## THE TASK
Could you print exactly the lines of the listing below, starting at the line that has "repeats : Nat := 1" and ending at the line that has "fragments : Nat := 1", and only those lines?

-- DATA PROVIDED follows --

-- ==== Sys2Proof/Tests/Slice0.lean ====
section
/-! SUPPORT. Small tests and witnesses.  Expected results are those of spec/95_test_vectors.md (S1, T…)
or the encodings of spec/30_encoding.md; each theorem names its source. -/

namespace Sys2Proof.Tests

open Sys2Proof Sys2Proof.Machine

/-! ### Helpers -/

/-- A text from its codes, as spec/95_test_vectors.md lists them. -/
def textOf (cs : List Nat) : Text := Vector.ofFn fun p : Fin 36 => cs.getD p.val 0

/-- Random bytes from a list. -/
def rndOf (bs : List Nat) : Rnd := Vector.ofFn fun i : Fin 16 => BitVec.ofNat 8 (bs.getD i.val 0)

/-- EX of spec/95_test_vectors.md. -/
def ex : Text := textOf [0x31, 0x32, 0x33, 0x65, 0x34, 0x35, 0x36, 0x37, 0x2d, 0x65, 0x38, 0x39, 0x62, 0x2d,
  0x31, 0x32, 0x64, 0x33, 0x2d, 0x61, 0x34, 0x35, 0x36, 0x2d, 0x34, 0x32, 0x36, 0x36, 0x31, 0x34, 0x31, 0x37,
  0x34, 0x30, 0x30, 0x30]

/-- EXU of spec/95_test_vectors.md. -/
def exu : Text := textOf [0x31, 0x32, 0x33, 0x45, 0x34, 0x35, 0x36, 0x37, 0x2d, 0x45, 0x38, 0x39, 0x42, 0x2d,
  0x31, 0x32, 0x44, 0x33, 0x2d, 0x41, 0x34, 0x35, 0x36, 0x2d, 0x34, 0x32, 0x36, 0x36, 0x31, 0x34, 0x31, 0x37,
  0x34, 0x30, 0x30, 0x30]

/-- The text of T23: EX with other characters at the separator positions. -/
def exT23 : Text := ((((ex.set 8 0x58).set 13 0x5a).set 18 0x00).set 23 0xff)

/-- The text of T28: a bad digit at 2 and a bad separator at 13. -/
def exT28 : Text := (ex.set 2 0x78).set 13 0x30

/-- The value of EX (S1). -/
def exValue : UUID := ⟨0x123e4567e89b12d3#64, 0xa456426614174000#64⟩

/-- The bytes of T64 and P2. -/
def bytesT64 : Rnd := rndOf [0xff, 0xee, 0xdd, 0xcc, 0xbb, 0xaa, 0x99, 0x88, 0x77, 0x66, 0x55, 0x44, 0x33,
  0x22, 0x11, 0x00]

/-- A strict instance that answers in the same cycle. -/
def strict : State := State.resetWith ⟨8, 8, true, true, 0⟩

/-- A lax instance of 16-bit code units, with the generation unit left out and two pipeline registers. -/
def lax : State := State.resetWith ⟨16, 6, false, false, 2⟩

/-- The response an outcome presents. -/
def shown : Host.Outcome State Fault Refusal → Option Response
  | .next t => t.rsp
  | .fault _ => none
  | .refused _ => none

/-- Whether an outcome is a next state. -/
def isNext : Host.Outcome State Fault Refusal → Bool
  | .next _ => true
  | .fault _ => false
  | .refused _ => false

/-! ### WellFormed: one ill-formed term per check, and the widest well-formed one (R25) -/

theorem test_illformed_length : (Instr.parse 256 ex).illFormed? strict.cfg = some .lengthTooWide := by
  decide
theorem test_illformed_lane :
    (Instr.parse 36 (ex.set 35 256)).illFormed? strict.cfg = some .laneTooWide := by decide
theorem test_wellformed_widest : (Instr.parse 255 (ex.set 35 255)).WellFormed strict.cfg := by decide
theorem test_params_wf :
    strict.cfg.wf = true ∧ lax.cfg.wf = true ∧ Params.wf ⟨7, 8, true, true, 0⟩ = false ∧
      Params.wf ⟨8, 5, true, true, 0⟩ = false := by decide

/-! ### Decode: the requests of spec/95_test_vectors.md part 3, port by port -/

theorem test_decode_parse_P1 :
    (⟨0b00#2, 0x24, exu, 0, 0, rndOf []⟩ : Request).instr = .parse 36 exu := by decide
theorem test_decode_format_P1 :
    (⟨0b01#2, 0, textOf [], 0x123e4567e89b12d3#64, 0xa456426614174000#64, rndOf []⟩ : Request).instr
      = .format 0x123e4567e89b12d3#64 0xa456426614174000#64 := by decide
theorem test_decode_v4gen_P2 :
    (⟨0b10#2, 0, textOf [], 0, 0, bytesT64⟩ : Request).instr = .v4gen bytesT64 := by decide
theorem test_decode_v4gens_P2 :
    (⟨0b11#2, 0, textOf [], 0, 0, bytesT64⟩ : Request).instr = .v4gens bytesT64 := by decide
/-- The codes of spec/opcode_table.json, every operand bit 0. -/
theorem test_decode_table_words :
    decodeTableWord 8 0 = some (.parse 0 (textOf [])) ∧ decodeTableWord 8 1 = some (.format 0 0) ∧
    decodeTableWord 8 2 = some (.v4gen (rndOf [])) ∧ decodeTableWord 8 3 = some (.v4gens (rndOf [])) := by
  decide
/-- Each table word runs as the first instruction after reset. -/
theorem test_step_runs_table_words :
    isNext (step (State.reset.withFetchWord 8 0)) = true ∧
    isNext (step (State.reset.withFetchWord 8 1)) = true ∧
    isNext (step (State.reset.withFetchWord 8 2)) = true ∧
    isNext (step (State.reset.withFetchWord 8 3)) = true := by decide

/-! ### One step each (spec/95_test_vectors.md part 2) -/

theorem test_parse_T4 : shown (exec (.parse 36 (textOf [0x61, 0x41, 0x62, 0x42, 0x63, 0x43, 0x64, 0x44, 0x2d,
    0x65, 0x45, 0x66, 0x46, 0x2d, 0x30, 0x61, 0x31, 0x42, 0x2d, 0x39, 0x63, 0x38, 0x64, 0x2d, 0x37, 0x65, 0x36,
    0x46, 0x35, 0x61, 0x34, 0x42, 0x33, 0x63, 0x32, 0x44])) strict)
    = some (rowValue 0xaabbccddeeff0a1b#64 0x9c8d7e6f5a4b3c2d#64) := by decide
theorem test_parse_T28_strict :
    shown (exec (.parse 36 exT28) strict) = some (rowMissingSeparator 13 0x30) := by decide
theorem test_format_T33 : (shown (exec (.format 0x0123456789abcdef#64 0xfedcba9876543210#64) strict)).map (·.txt)
    = some (textOf [0x30, 0x31, 0x32, 0x33, 0x34, 0x35, 0x36, 0x37, 0x2d, 0x38, 0x39, 0x61, 0x62, 0x2d, 0x63,
      0x64, 0x65, 0x66, 0x2d, 0x66, 0x65, 0x64, 0x63, 0x2d, 0x62, 0x61, 0x39, 0x38, 0x37, 0x36, 0x35, 0x34, 0x33,
      0x32, 0x31, 0x30]) := by decide
theorem test_format_T30 : shown (exec (.format exValue.high exValue.low) strict) = some (rowText ex) := by
  decide
theorem test_v4gen_T64 : shown (exec (.v4gen bytesT64) strict)
    = some (rowValue 0xffeeddccbbaa4988#64 0xb766554433221100#64) := by decide
theorem test_v4gen_T60 : shown (exec (.v4gen (rndOf [])) strict)
    = some (rowValue 0x0000000000004000#64 0x8000000000000000#64) := by decide
theorem test_v4gens_P2 : shown (exec (.v4gens bytesT64) strict)
    = some (rowText (textOf [0x66, 0x66, 0x65, 0x65, 0x64, 0x64, 0x63, 0x63, 0x2d, 0x62, 0x62, 0x61, 0x61,
      0x2d, 0x34, 0x39, 0x38, 0x38, 0x2d, 0x62, 0x37, 0x36, 0x36, 0x2d, 0x35, 0x35, 0x34, 0x34, 0x33, 0x33,
      0x32, 0x32, 0x31, 0x31, 0x30, 0x30])) := by decide
/-- P5, cycle 4: `rst` = 1 while a response is due. -/
theorem test_reset_cycle_P5 :
    shown (step ⟨⟨8, 8, true, true, 2⟩, [⟨true, true, Request.blank 0#2⟩],
      [some (rowWrongLength 3), some (rowValue 0x4000#64 0x8000000000000000#64)], none⟩) = none := by decide
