-- ==== Sys2Proof/Syntax.lean ====
section
/-! DEFINITION. The commands of the module: one constructor for each row of the spec's table of operations and events.
The table gives no operands, so each constructor carries what its rule reads from outside: the request's own fields, and
the outcome that the physical world gives (a measured voltage, whether a program verified, which port an event names). -/
namespace Sys2Proof
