/-- Rows of the object table of chapter 13, part 1. -/
def objRows13_1 : List ObjRow := [
  ⟨0x1B00, 1, 1, .i16, .ro, 1, 0, .any, [.controller, .stack, .hbmStack, .rail, .module, .media, .parityGroup, .power, .hbm]⟩,  -- THERM_WARN
  ⟨0x1B00, 2, 2, .i16, .ro, 1, 0, .any, [.controller, .stack, .hbmStack, .rail, .module, .media, .parityGroup, .power, .hbm]⟩,  -- THERM_STEP1
  ⟨0x1B00, 3, 3, .u8, .ro, 1, 0, .span 0 8, [.controller, .stack, .hbmStack, .rail, .module, .media, .parityGroup, .power, .hbm]⟩,  -- THERM_STEPS
  ⟨0x1B00, 4, 4, .i16, .ro, 1, 0, .any, [.controller, .stack, .hbmStack, .rail, .module, .media, .parityGroup, .power, .hbm]⟩,  -- THERM_CRIT
  ⟨0x1B01, 0, 0, .u8, .ro, 1, 0, .span 0 8, [.controller, .stack, .hbmStack, .rail, .module, .media, .parityGroup, .power, .hbm]⟩,  -- THERM_STEP
  ⟨0x1B02, 0, 0, .u8, .ro, 1, 0, .span 0 16, [.controller, .stack, .hbmStack, .rail, .module, .media, .parityGroup, .power, .hbm]⟩,  -- STEP_IN_FORCE
  ⟨0x1B03, 0, 0, .i16, .ro, 1, 0, .any, [.controller, .stack, .hbmStack, .rail, .module, .media, .parityGroup, .power, .hbm]⟩,  -- RISE_MAX
  ⟨0x1B04, 1, 64, .i16, .ro, 1, 0, .any, [.controller, .stack, .hbmStack, .rail, .module, .media, .parityGroup, .power, .hbm]⟩,  -- SENSOR_TEMP
  ⟨0x1B05, 1, 2, .bits32, .ro, 1, 0, .any, [.controller, .stack, .hbmStack, .rail]⟩,  -- SENSOR_STATE
  ⟨0x1B06, 0, 0, .cmd, .cmd, 4, 0, .span 1 1, [.module]⟩,  -- SENSOR_RETEST
  ⟨0x1B10, 0, 0, .u16, .rw, 2, 20, .span 1 500, [.module]⟩,  -- THERM_GRACE
  ⟨0x1B11, 0, 0, .u8, .ro, 1, 0, .oneOf [0, 2, 3], [.module]⟩,  -- THERM_REQUEST
  ⟨0x1B12, 1, 1, .bool, .rw, 2, 1, .span 0 1, [.hostPort]⟩,  -- THERM_ENFORCE
  ⟨0x1B12, 2, 2, .u8, .ro, 1, 0, .span 0 2, [.hostPort]⟩,  -- THERM_ENFORCED
  ⟨0x1B20, 1, 1, .i16, .ro, 1, 0, .any, [.module]⟩,  -- COOLANT_IN
  ⟨0x1B20, 2, 2, .i16, .ro, 1, 0, .any, [.module]⟩,  -- COOLANT_OUT
  ⟨0x1B30, 0, 0, .bool, .ro, 1, 0, .span 0 1, [.module]⟩,  -- THERMAL_LATCH
  ⟨0x1B31, 0, 0, .blob, .ro, 1, 0, .bytes 16 16, [.module]⟩,  -- LAST_CRITICAL
  ⟨0x1B40, 1, 1, .u32, .ro, 1, 0, .any, [.module]⟩,  -- WARN_EPISODES
  ⟨0x1B40, 2, 2, .u64, .ro, 1, 0, .any, [.module]⟩,  -- STEP_RISES
  ⟨0x1B40, 3, 3, .u32, .ro, 1, 0, .any, [.module]⟩,  -- RATE_BOOSTS
  ⟨0x1B40, 4, 4, .u32, .ro, 1, 0, .any, [.module]⟩,  -- ENFORCE_EPISODES
  ⟨0x1B40, 5, 5, .u32, .ro, 1, 0, .any, [.module]⟩,  -- CRITICAL_SHUTDOWNS
  ⟨0x1B40, 6, 6, .u64, .ro, 1, 0, .any, [.module]⟩  -- THROTTLE_TIME
  ]

/-- The object table of chapter 13. -/
def objRows13 : List ObjRow := objRows13_1
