-- ==== Sys2Proof/Machine/State.lean ====
section
/-! DEFINITION. The state of the module, as plain data: the object dictionary's registers, and the stores, tables, queues,
records and latches that the spec gives the machine beside them. Each field's docstring names the spec's file and rule. -/
namespace Sys2Proof.Machine
open Sys2Proof

/-- Where the module stands in the chain of Table AX-8. MODULE_STATE (01 R26) is computed from it, the latches and the redundancy. The spec names no `loading`-to-`running` sub-state, so one phase stands for READY, DEGRADED and DOMAIN_DOWN. -/
inductive Phase where
  | cold | sequencing | booting | loading | running | flushing | halted | latchedOff
  deriving DecidableEq, Repr

/-- An event record (16 R372, Table HM-4). -/
structure EvRec where
  /-- CODE (16 R372). -/
  code : Nat := 0
  /-- TRIGGERED (16 Table HM-5). -/
  triggered : Bool := false
  /-- HM_ORIGIN (16 Table HM-5). -/
  hmOrigin : Bool := false
  /-- REPLAYED (16 Table HM-5). -/
  replayed : Bool := false
  /-- LOST_BEFORE (16 Table HM-5). -/
  lostBefore : Bool := false
  /-- SNAP_FAULT (16 Table HM-5). -/
  snapFault : Bool := false
  /-- REPEAT (16 R375). -/
  repeats : Nat := 1
  /-- AT, operating seconds of the first occurrence (16 Table HM-4). -/
  at_ : Nat := 0
  /-- POWER_CYCLE (16 Table HM-4). -/
  powerCycle : Nat := 0
  /-- UNIT, encoded path (16 Table HM-4). -/
  unit : Nat := 0
  /-- SOURCE (16 Table HM-4). -/
  source : Nat := 0xFFFF
  /-- SNAP, up to five values (16 Table HM-4). -/
  snap : List Nat := []
  deriving DecidableEq, Repr

/-- One entry of a response (15 Table OD-10): a unit, its status and the value read. -/
structure KEntry where
  /-- UNIT (15 Table OD-10). -/
  unit : Nat
  /-- STATUS (15 Table OD-10). -/
  status : Status
  /-- VALUE, none for writes, commands and failed reads (15 Table OD-10). -/
  value : Option KVal
  deriving DecidableEq, Repr

/-- A KDP response: the ENTRIES flag, the header status, the value or the entries, and the fragments it takes (15 R348). -/
structure KResp where
  /-- ENTRIES (15 Table OD-8). -/
  entriesFlag : Bool := false
  /-- STATUS (15 Table OD-8). -/
  status : Status := .ok
  /-- the value of a single-unit response (15 Table OD-9). -/
  value : Option KVal := none
  /-- the entries of a wildcard response, in ascending path order (15 R348). -/
  entries : List KEntry := []
  /-- datagrams the response takes (15 R348). -/
  fragments : Nat := 1
  deriving DecidableEq, Repr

-- DATA PROVIDED concluded --

## RESPONSE AREA
  repeats : Nat := 1
  /-- AT, operating seconds of the first occurrence (16 Table HM-4). -/
  at_ : Nat := 0
  /-- POWER_CYCLE (16 Table HM-4). -/
  powerCycle : Nat := 0
  /-- UNIT, encoded path (16 Table HM-4). -/
  unit : Nat := 0
  /-- SOURCE (16 Table HM-4). -/
  source : Nat := 0xFFFF
  /-- SNAP, up to five values (16 Table HM-4). -/
  snap : List Nat := []
  deriving DecidableEq, Repr

/-- One entry of a response (15 Table OD-10): a unit, its status and the value read. -/
structure KEntry where
  /-- UNIT (15 Table OD-10). -/
  unit : Nat
  /-- STATUS (15 Table OD-10). -/
  status : Status
  /-- VALUE, none for writes, commands and failed reads (15 Table OD-10). -/
  value : Option KVal
  deriving DecidableEq, Repr

/-- A KDP response: the ENTRIES flag, the header status, the value or the entries, and the fragments it takes (15 R348). -/
structure KResp where
  /-- ENTRIES (15 Table OD-8). -/
  entriesFlag : Bool := false
  /-- STATUS (15 Table OD-8). -/
  status : Status := .ok
  /-- the value of a single-unit response (15 Table OD-9). -/
  value : Option KVal := none
  /-- the entries of a wildcard response, in ascending path order (15 R348). -/
  entries : List KEntry := []
  /-- datagrams the response takes (15 R348). -/
  fragments : Nat := 1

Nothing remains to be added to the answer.